DISCLAIMER

Follow these instructions at your own risk. Though they have been tested by the authors, said authors and the Laboratory for Genomics and Bioinformatics take no responsibility for any damage or loss of data as a result of their use. All opinions expressed are those of the authors and not necessarily those of the University of Oklahoma Health Sciences Center. Use of this tutorial acknowledges your agreement with these terms.

 

 tutorial: setting up BLAST on OS X

This tutorial will guide you through every step necessary to setup and run BLASTs locally on your Mac using OS X. It assumes absolutely no knowledge of unix commands; any commands you need will be explained as we go.

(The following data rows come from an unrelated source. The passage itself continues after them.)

/-- R424, R426, R427: BX, BLX and BXJ to a register: the target, the instruction set from bit 0, the link register, the refusals (a processor without Thumb state is log 21). -/
def Obligations.RegisterBranchResults : Prop :=
  ∀ (e : Enc) (rm : Reg) (s : State), (e.isThumb = true → endsBlock s = true) →
    let size : Word := if e.isThumb then 2#32 else 4#32
    let link : List (Reg × Word) := [(14#4, linkOf s size)]
    (s.cfg.haveThumb = false → exec (.bx e rm) s = .refused .notAvailable) ∧
    (s.cfg.haveV5 = false → exec (.blxReg e rm) s = .refused .notAvailable) ∧
    (s.cfg.haveV5J = false → exec (.bxj e rm) s = .refused .notAvailable) ∧
    (runs e false s = true →
      (s.cfg.haveThumb = true → plainOk e [rm] = true → BranchesTo (.bx e rm) s [] (s.reg rm)) ∧
      (s.cfg.haveV5 = true → plainOk e [rm] = true → BranchesTo (.blxReg e rm) s link (s.reg rm)) ∧
      (plainOk e [rm] = false →
        (s.cfg.haveThumb = true → RefusesOperand (.bx e rm) s) ∧
        (s.cfg.haveV5 = true → RefusesOperand (.blxReg e rm) s))) ∧
    (runs e true s = true → s.cfg.haveV5J = true →
      (plainOk e [rm] = false → RefusesOperand (.bxj e rm) s) ∧
      (plainOk e [rm] = true → s.cfg.jazelleAvailable = true → exec (.bxj e rm) s = .refused .jazelleNotModelled) ∧
      (plainOk e [rm] = true → s.cfg.jazelleAvailable = false → BranchesTo (.bxj e rm) s [] (s.reg rm)))

/-- R428 to R431: CBZ and CBNZ branch forward on a zero or a non-zero register; TBB and TBH add twice the table entry to pc + 4, and a read that is not allowed aborts. -/
def Obligations.CompareAndTableBranchResults : Prop :=
  ∀ (i : Bool) (i5 : BitVec 5) (r : BitVec 3) (rn rm : Reg) (s : State),
    (s.cfg.haveT2 = false → ∀ x ∈ [Instr.cbz i i5 r, .cbnz i i5 r, .tbb rn rm, .tbh rn rm],
      exec x s = .refused .notAvailable) ∧
    (s.cfg.haveT2 = true → s.cpsr.t = true → s.cpsr.it = 0#8 → pcAligned s = true →
      let dest := s.pc + BitVec.ofNat 32 (4 + 64 * i.toNat + 2 * i5.toNat)
      let zero := decide ((s.reg (BitVec.ofNat 4 r.toNat)).toNat = 0)
      let b := s.reg rn + s.reg rm
      let h := s.reg rn + s.reg rm * 2#32
      Branches (.cbz i i5 r) s [] true (if zero then dest else s.pc + 2#32) ∧
      Branches (.cbnz i i5 r) s [] true (if zero then s.pc + 2#32 else dest) ∧
      (rm ≠ 15#4 → rm ≠ 13#4 → rn ≠ 13#4 →
        (allowsAccess s s.privileged Rights.read b .byte = true →
          Branches (.tbb rn rm) s [] true (s.pc + BitVec.ofNat 32 (4 + 2 * numberAt s b .byte))) ∧
        (allowsAccess s s.privileged Rights.read b .byte = false → Aborts (.tbb rn rm) s b .byte false) ∧
        (allowsAccess s s.privileged Rights.read h .half = true →
          Branches (.tbh rn rm) s [] true (s.pc + BitVec.ofNat 32 (4 + 2 * numberAt s h .half))) ∧
        (allowsAccess s s.privileged Rights.read h .half = false → Aborts (.tbh rn rm) s h .half false)) ∧
      (rm = 15#4 ∨ rm = 13#4 ∨ rn = 13#4 → RefusesOperand (.tbb rn rm) s ∧ RefusesOperand (.tbh rn rm) s))

/-- R451, R50: MRS gives the CPSR with its execution state bits zero, or all 32 bits of the SPSR; User and System mode have none. -/
def Obligations.ReadStatusResults : Prop :=
  ∀ (e : Enc) (rd : Reg) (s : State),
    let p := s.cpsr
    let num : Mode → Nat := fun m => match m with
      | .usr => 16 | .fiq => 17 | .irq => 18 | .svc => 19 | .abt => 23 | .und => 27 | .sys => 31
    let word := p.n.toNat * 2 ^ 31 + p.z.toNat * 2 ^ 30 + p.c.toNat * 2 ^ 29 + p.v.toNat * 2 ^ 28 + p.q.toNat * 2 ^ 27 +
      p.ge.toNat * 2 ^ 16 + p.e.toNat * 2 ^ 9 + p.a.toNat * 2 ^ 8 + p.i.toNat * 2 ^ 7 + p.f.toNat * 2 ^ 6 + num p.mode
    let feature := !e.isThumb || s.cfg.haveT2
    Gives (.mrs e false rd) s feature (plainOk e [rd]) [(rd, BitVec.ofNat 32 word)] s.cpsr ∧
    (∀ w, s.spsr = some w → Gives (.mrs e true rd) s feature (plainOk e [rd]) [(rd, w)] s.cpsr) ∧
    (feature = true → runs e true s = true → plainOk e [rd] = true → p.mode = .usr ∨ p.mode = .sys →
      exec (.mrs e true rd) s = .refused .noSpsr)

/-- R450, R452, R453: MSR to the CPSR writes the selected bytes; A, I, F and the mode only when privileged; T, J and IT never. -/
def Obligations.WriteCpsrResults : Prop :=
  ∀ (e : Enc) (c : Cond) (mask rot : BitVec 4) (i8 : BitVec 8) (rm : Reg) (s : State),
    let priv := s.cpsr.mode ≠ .usr
    let control := mask.getLsbD 0 = true ∧ priv
    let after (v : Word) (m : Mode) : Cpsr := { s.cpsr with
      n := if mask.getLsbD 3 then v.getLsbD 31 else s.cpsr.n
      z := if mask.getLsbD 3 then v.getLsbD 30 else s.cpsr.z
      c := if mask.getLsbD 3 then v.getLsbD 29 else s.cpsr.c
      v := if mask.getLsbD 3 then v.getLsbD 28 else s.cpsr.v
      q := if mask.getLsbD 3 ∧ s.cfg.haveV5E then v.getLsbD 27 else s.cpsr.q
      ge := if mask.getLsbD 2 ∧ s.cfg.haveV6 then BitVec.ofNat 4 (v.toNat / 65536) else s.cpsr.ge
      e := if mask.getLsbD 1 ∧ s.cfg.haveV6 then v.getLsbD 9 else s.cpsr.e
      a := if mask.getLsbD 1 ∧ s.cfg.haveV6 ∧ priv then v.getLsbD 8 else s.cpsr.a
      i := if control then v.getLsbD 7 else s.cpsr.i
      f := if control then v.getLsbD 6 else s.cpsr.f
      mode := if control then m else s.cpsr.mode }
    let gives (i : Instr) (feature ok : Bool) (v : Word) : Prop :=
      (control → Mode.ofBits (v.extractLsb' 0 5) = none → feature = true → runs (encodingOf i) true s = true → ok = true →
        exec i s = .refused .badMode) ∧
      (∀ m, control → Mode.ofBits (v.extractLsb' 0 5) = some m → Gives i s feature ok [] (after v m)) ∧
      (¬control → Gives i s feature ok [] (after v s.cpsr.mode))
    gives (.msrReg e false mask rm) (!e.isThumb || s.cfg.haveT2) (plainOk e [rm]) (s.reg rm) ∧
    gives (.msrImm c false mask rot i8) true true (armExpandImm rot i8 s.cpsr.c).1

/-- R452, R453, R56: MSR to the SPSR replaces the selected bytes of the current mode's SPSR, unfiltered, and nothing else; User and System mode have none. -/
def Obligations.WriteSpsrResults : Prop :=
  ∀ (e : Enc) (c : Cond) (mask rot : BitVec 4) (i8 : BitVec 8) (rm : Reg) (s : State) (r : Word),
    let gives (i : Instr) (v : Word) : Prop :=
      (∀ old, s.spsr = some old →
        (∀ k < 4, byteNat r k = if mask.getLsbD k then byteNat v k else byteNat old k) →
        ∃ t, exec i s = .next t ∧ t.spsr = some r ∧ t.cpsr = { s.cpsr with it := itNext (encodingOf i) s } ∧
          t.pc = s.pc + 4#32 ∧ t.regs = s.regs ∧ t.mem = s.mem ∧ t.ac = s.ac ∧ t.draws = s.draws ∧ t.cfg = s.cfg ∧
          t.stepNo = s.stepNo ∧ (s.cpsr.mode ≠ .fiq → t.spsrFiq = s.spsrFiq) ∧
          (s.cpsr.mode ≠ .irq → t.spsrIrq = s.spsrIrq) ∧ (s.cpsr.mode ≠ .svc → t.spsrSvc = s.spsrSvc) ∧
          (s.cpsr.mode ≠ .abt → t.spsrAbt = s.spsrAbt) ∧ (s.cpsr.mode ≠ .und → t.spsrUnd = s.spsrUnd)) ∧
      (s.cpsr.mode = .usr ∨ s.cpsr.mode = .sys → exec i s = .refused .noSpsr)
    (runs e true s = true → plainOk e [rm] = true → gives (.msrReg e true mask rm) (s.reg rm)) ∧
    (runs e true s = true → plainOk e [rm] = false → RefusesOperand (.msrReg e true mask rm) s) ∧
    (runs (.a32 c) true s = true → gives (.msrImm c true mask rot i8) (armExpandImm rot i8 s.cpsr.c).1)

/-- R454 to R457: CPSIE, CPSID, CPS and SETEND; the first three do nothing in User mode; a number that is no mode is refused. -/
def Obligations.ChangeStateResults : Prop :=
  ∀ (thumb m a i f big : Bool) (mode : BitVec 5) (s : State), s.cfg.haveV6 = true →
    (thumb = true → s.cpsr.it = 0#8) →
    let masks (v : Bool) : Cpsr := { s.cpsr with
      a := if a then v else s.cpsr.a, i := if i then v else s.cpsr.i, f := if f then v else s.cpsr.f }
    let done (x : Instr) (p : Cpsr) : Prop := Does x s (encodingOf x) [] p
    (runs (encOf thumb) true s = true →
      (s.cpsr.mode = .usr → done (.cpsie thumb m a i f mode) s.cpsr ∧ done (.cpsid thumb m a i f mode) s.cpsr ∧
        done (.cps thumb mode) s.cpsr) ∧
      (s.cpsr.mode ≠ .usr → m = false →
        done (.cpsie thumb m a i f mode) (masks false) ∧ done (.cpsid thumb m a i f mode) (masks true)) ∧
      (∀ k, s.cpsr.mode ≠ .usr → Mode.ofBits mode = some k →
        (m = true → done (.cpsie thumb m a i f mode) { masks false with mode := k } ∧
          done (.cpsid thumb m a i f mode) { masks true with mode := k }) ∧
        done (.cps thumb mode) { s.cpsr with mode := k }) ∧
      (s.cpsr.mode ≠ .usr → Mode.ofBits mode = none →
        (m = true → exec (.cpsie thumb m a i f mode) s = .refused .badMode ∧
          exec (.cpsid thumb m a i f mode) s = .refused .badMode) ∧
        exec (.cps thumb mode) s = .refused .badMode)) ∧
    (runs (encOf thumb) false s = true → done (.setend thumb big) { s.cpsr with e := big })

note: This document was meant to gently take your hand and guide you through this process, explaining as much as possible. As such, it is a bit long and will perhaps be boring for seasoned *nix-users. Don't be intimidated by its length; once you've done this a few times the entire process takes less than two or three minutes to do. If you'd like something less verbose, see the README files in the BLAST distribution.

To start, open a Darwin command-line interface (aka terminal). This can be found under

Applications -> Utilities:


Figure 01. - OS X application window showing the Terminal icon

 

 opening a terminal


Figure 02. - A newly opened Terminal window
When you double-click on the picture that says "Terminal" beneath it, a window will open that looks like Figure 02.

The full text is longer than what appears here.